A monsoon-like Sunday with overcast skies and pitter-patter dragged the maximum temperature down to 20.8 degrees Celsius, nine notches below normal and the lowest on this day in a decade.
In the last 10 years, the maximum temperature on February 17 has never been below the 26.5 degrees Celsius recorded in 2007. The average temperature for the day in a decade is 30 degrees Celsius, almost 10 points more than Sunday’s.
The Celsius dip had little to do with winter, though.
“Winter departs the city between the first and second weeks of February. So we have already left the season behind. Sunday’s rain was triggered by a low-pressure trough stretching from east Uttar Pradesh to coastal Bangladesh, touching Bihar and Gangetic Bengal,” a scientist with the India Meteorological Department said from Delhi.

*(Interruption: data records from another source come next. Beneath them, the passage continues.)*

/-! ## `descWrite` changes one ring and the trace -/

@[simp] theorem descWrite_cfg (r : Ring) (i : Nat) (w : DescWrite) (s : State) : (descWrite r i w s).cfg = s.cfg := by simp [descWrite]
@[simp] theorem descWrite_mem (r : Ring) (i : Nat) (w : DescWrite) (s : State) : (descWrite r i w s).mem = s.mem := by simp [descWrite]
@[simp] theorem descWrite_rxCur (r : Ring) (i : Nat) (w : DescWrite) (s : State) : (descWrite r i w s).rxCur = s.rxCur := by simp [descWrite]
@[simp] theorem descWrite_txCur (r : Ring) (i : Nat) (w : DescWrite) (s : State) : (descWrite r i w s).txCur = s.txCur := by simp [descWrite]
@[simp] theorem descWrite_txClean (r : Ring) (i : Nat) (w : DescWrite) (s : State) : (descWrite r i w s).txClean = s.txClean := by simp [descWrite]
@[simp] theorem descWrite_txPend (r : Ring) (i : Nat) (w : DescWrite) (s : State) : (descWrite r i w s).txPend = s.txPend := by simp [descWrite]
@[simp] theorem descWrite_up (r : Ring) (i : Nat) (w : DescWrite) (s : State) : (descWrite r i w s).up = s.up := by simp [descWrite]
@[simp] theorem descWrite_linkUp (r : Ring) (i : Nat) (w : DescWrite) (s : State) : (descWrite r i w s).linkUp = s.linkUp := by simp [descWrite]
@[simp] theorem descWrite_xlen (r : Ring) (i : Nat) (w : DescWrite) (s : State) : (descWrite r i w s).xlen = s.xlen := by simp [descWrite]
@[simp] theorem descWrite_fault (r : Ring) (i : Nat) (w : DescWrite) (s : State) : (descWrite r i w s).fault = s.fault := by simp [descWrite]
@[simp] theorem descWrite_dslot (r : Ring) (i : Nat) (w : DescWrite) (s : State) : (descWrite r i w s).dslot = s.dslot := by simp [descWrite]
@[simp] theorem descWrite_inflight (r : Ring) (i : Nat) (w : DescWrite) (s : State) : (descWrite r i w s).inflight = s.inflight := by simp [descWrite]
@[simp] theorem descWrite_ptArmed (r : Ring) (i : Nat) (w : DescWrite) (s : State) : (descWrite r i w s).ptArmed = s.ptArmed := by simp [descWrite]
@[simp] theorem descWrite_ptRem (r : Ring) (i : Nat) (w : DescWrite) (s : State) : (descWrite r i w s).ptRem = s.ptRem := by simp [descWrite]
@[simp] theorem descWrite_toArmed (r : Ring) (i : Nat) (w : DescWrite) (s : State) : (descWrite r i w s).toArmed = s.toArmed := by simp [descWrite]
@[simp] theorem descWrite_toRem (r : Ring) (i : Nat) (w : DescWrite) (s : State) : (descWrite r i w s).toRem = s.toRem := by simp [descWrite]
@[simp] theorem descWrite_isr (r : Ring) (i : Nat) (w : DescWrite) (s : State) : (descWrite r i w s).isr = s.isr := by simp [descWrite]
@[simp] theorem descWrite_imr (r : Ring) (i : Nat) (w : DescWrite) (s : State) : (descWrite r i w s).imr = s.imr := by simp [descWrite]
@[simp] theorem descWrite_maccr (r : Ring) (i : Nat) (w : DescWrite) (s : State) : (descWrite r i w s).maccr = s.maccr := by simp [descWrite]
@[simp] theorem descWrite_txbase (r : Ring) (i : Nat) (w : DescWrite) (s : State) : (descWrite r i w s).txbase = s.txbase := by simp [descWrite]
@[simp] theorem descWrite_rxbase (r : Ring) (i : Nat) (w : DescWrite) (s : State) : (descWrite r i w s).rxbase = s.rxbase := by simp [descWrite]
@[simp] theorem descWrite_phyLink (r : Ring) (i : Nat) (w : DescWrite) (s : State) : (descWrite r i w s).phyLink = s.phyLink := by simp [descWrite]
@[simp] theorem descWrite_tune (r : Ring) (i : Nat) (w : DescWrite) (s : State) : (descWrite r i w s).tune = s.tune := by simp [descWrite]
@[simp] theorem descWrite_macTxIdx (r : Ring) (i : Nat) (w : DescWrite) (s : State) : (descWrite r i w s).macTxIdx = s.macTxIdx := by simp [descWrite]
@[simp] theorem descWrite_macRxIdx (r : Ring) (i : Nat) (w : DescWrite) (s : State) : (descWrite r i w s).macRxIdx = s.macRxIdx := by simp [descWrite]
@[simp] theorem descWrite_txKick (r : Ring) (i : Nat) (w : DescWrite) (s : State) : (descWrite r i w s).txKick = s.txKick := by simp [descWrite]
@[simp] theorem descWrite_resp (r : Ring) (i : Nat) (w : DescWrite) (s : State) : (descWrite r i w s).resp = s.resp := by simp [descWrite]
@[simp] theorem descWrite_cmds (r : Ring) (i : Nat) (w : DescWrite) (s : State) : (descWrite r i w s).cmds = s.cmds := by simp [descWrite]
@[simp] theorem descWrite_answers (r : Ring) (i : Nat) (w : DescWrite) (s : State) : (descWrite r i w s).answers = s.answers := by simp [descWrite]
@[simp] theorem descWrite_trace (r : Ring) (i : Nat) (w : DescWrite) (s : State) :
    (descWrite r i w s).trace = s.trace ++ [.descW r i w] := by simp [descWrite]

/-! ## `writeDesc` changes one ring and the trace -/

@[simp] theorem writeDesc_cfg (r : Ring) (i : Nat) (new : Desc) (s : State) : (writeDesc r i new s).cfg = s.cfg := by simp [writeDesc]
@[simp] theorem writeDesc_mem (r : Ring) (i : Nat) (new : Desc) (s : State) : (writeDesc r i new s).mem = s.mem := by simp [writeDesc]
@[simp] theorem writeDesc_rxCur (r : Ring) (i : Nat) (new : Desc) (s : State) : (writeDesc r i new s).rxCur = s.rxCur := by simp [writeDesc]
@[simp] theorem writeDesc_txCur (r : Ring) (i : Nat) (new : Desc) (s : State) : (writeDesc r i new s).txCur = s.txCur := by simp [writeDesc]
@[simp] theorem writeDesc_txClean (r : Ring) (i : Nat) (new : Desc) (s : State) : (writeDesc r i new s).txClean = s.txClean := by simp [writeDesc]
@[simp] theorem writeDesc_txPend (r : Ring) (i : Nat) (new : Desc) (s : State) : (writeDesc r i new s).txPend = s.txPend := by simp [writeDesc]
@[simp] theorem writeDesc_up (r : Ring) (i : Nat) (new : Desc) (s : State) : (writeDesc r i new s).up = s.up := by simp [writeDesc]
@[simp] theorem writeDesc_linkUp (r : Ring) (i : Nat) (new : Desc) (s : State) : (writeDesc r i new s).linkUp = s.linkUp := by simp [writeDesc]
@[simp] theorem writeDesc_xlen (r : Ring) (i : Nat) (new : Desc) (s : State) : (writeDesc r i new s).xlen = s.xlen := by simp [writeDesc]
@[simp] theorem writeDesc_fault (r : Ring) (i : Nat) (new : Desc) (s : State) : (writeDesc r i new s).fault = s.fault := by simp [writeDesc]
@[simp] theorem writeDesc_dslot (r : Ring) (i : Nat) (new : Desc) (s : State) : (writeDesc r i new s).dslot = s.dslot := by simp [writeDesc]
@[simp] theorem writeDesc_inflight (r : Ring) (i : Nat) (new : Desc) (s : State) : (writeDesc r i new s).inflight = s.inflight := by simp [writeDesc]
@[simp] theorem writeDesc_ptArmed (r : Ring) (i : Nat) (new : Desc) (s : State) : (writeDesc r i new s).ptArmed = s.ptArmed := by simp [writeDesc]
@[simp] theorem writeDesc_ptRem (r : Ring) (i : Nat) (new : Desc) (s : State) : (writeDesc r i new s).ptRem = s.ptRem := by simp [writeDesc]
@[simp] theorem writeDesc_toArmed (r : Ring) (i : Nat) (new : Desc) (s : State) : (writeDesc r i new s).toArmed = s.toArmed := by simp [writeDesc]
@[simp] theorem writeDesc_toRem (r : Ring) (i : Nat) (new : Desc) (s : State) : (writeDesc r i new s).toRem = s.toRem := by simp [writeDesc]
@[simp] theorem writeDesc_isr (r : Ring) (i : Nat) (new : Desc) (s : State) : (writeDesc r i new s).isr = s.isr := by simp [writeDesc]
@[simp] theorem writeDesc_imr (r : Ring) (i : Nat) (new : Desc) (s : State) : (writeDesc r i new s).imr = s.imr := by simp [writeDesc]
@[simp] theorem writeDesc_maccr (r : Ring) (i : Nat) (new : Desc) (s : State) : (writeDesc r i new s).maccr = s.maccr := by simp [writeDesc]
@[simp] theorem writeDesc_txbase (r : Ring) (i : Nat) (new : Desc) (s : State) : (writeDesc r i new s).txbase = s.txbase := by simp [writeDesc]
@[simp] theorem writeDesc_rxbase (r : Ring) (i : Nat) (new : Desc) (s : State) : (writeDesc r i new s).rxbase = s.rxbase := by simp [writeDesc]
@[simp] theorem writeDesc_phyLink (r : Ring) (i : Nat) (new : Desc) (s : State) : (writeDesc r i new s).phyLink = s.phyLink := by simp [writeDesc]
@[simp] theorem writeDesc_tune (r : Ring) (i : Nat) (new : Desc) (s : State) : (writeDesc r i new s).tune = s.tune := by simp [writeDesc]
@[simp] theorem writeDesc_macTxIdx (r : Ring) (i : Nat) (new : Desc) (s : State) : (writeDesc r i new s).macTxIdx = s.macTxIdx := by simp [writeDesc]
@[simp] theorem writeDesc_macRxIdx (r : Ring) (i : Nat) (new : Desc) (s : State) : (writeDesc r i new s).macRxIdx = s.macRxIdx := by simp [writeDesc]
@[simp] theorem writeDesc_txKick (r : Ring) (i : Nat) (new : Desc) (s : State) : (writeDesc r i new s).txKick = s.txKick := by simp [writeDesc]
@[simp] theorem writeDesc_resp (r : Ring) (i : Nat) (new : Desc) (s : State) : (writeDesc r i new s).resp = s.resp := by simp [writeDesc]
@[simp] theorem writeDesc_cmds (r : Ring) (i : Nat) (new : Desc) (s : State) : (writeDesc r i new s).cmds = s.cmds := by simp [writeDesc]
@[simp] theorem writeDesc_answers (r : Ring) (i : Nat) (new : Desc) (s : State) : (writeDesc r i new s).answers = s.answers := by simp [writeDesc]
/-- The three writes of a descriptor enter the trace with the ownership bit last (rule R81). -/
@[simp] theorem writeDesc_trace (r : Ring) (i : Nat) (new : Desc) (s : State) :
    (writeDesc r i new s).trace = s.trace ++ descEvents r i new := by
  simp [writeDesc, descEvents, Desc.bufWrite, Desc.bodyWrite, Desc.statusWrite]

The trough is already weakening with the western disturbance that caused it moving north and northeast. “So the city can at best hope to have two to three more days of cool weather before the Celsius resumes its climb to summer,” the weather scientist said.
According to the Met office, the rain is likely to subside by Monday evening but the Celsius won’t shoot up until Wednesday.
Just two days ago, the maximum temperature had scaled 32.1 degrees, two notches above normal. The 12-degree dip since Friday made Sunday’s weather seem even cooler than it really was.
Birthday girl Nilanjana Chakraborty, 24, a resident of Dhakuria, couldn’t have hoped for a better present from the weather gods. “It is so much better celebrating outdoors. Despite the drizzle, me and my friends ended up spending a lot on time on the terrace today,” she said.
The rain took many morning walkers and joggers by surprise. “I thought the drizzle wouldn’t last but it kept coming in spurts. I waited till around 7.30am before deciding to give my regular jog a miss,” said bank executive Rajarshi Mandal, 28, of Salt Lake.
Till 5.30pm, it had rained 10mm both in Alipore and Dum Dum, which is a third of the total rainfall the city normally receives in February: 30.7mm.
The normal temperatures for the city at this time of the year are 30 and 18 degrees Celsius, based on 30-year data from 1971.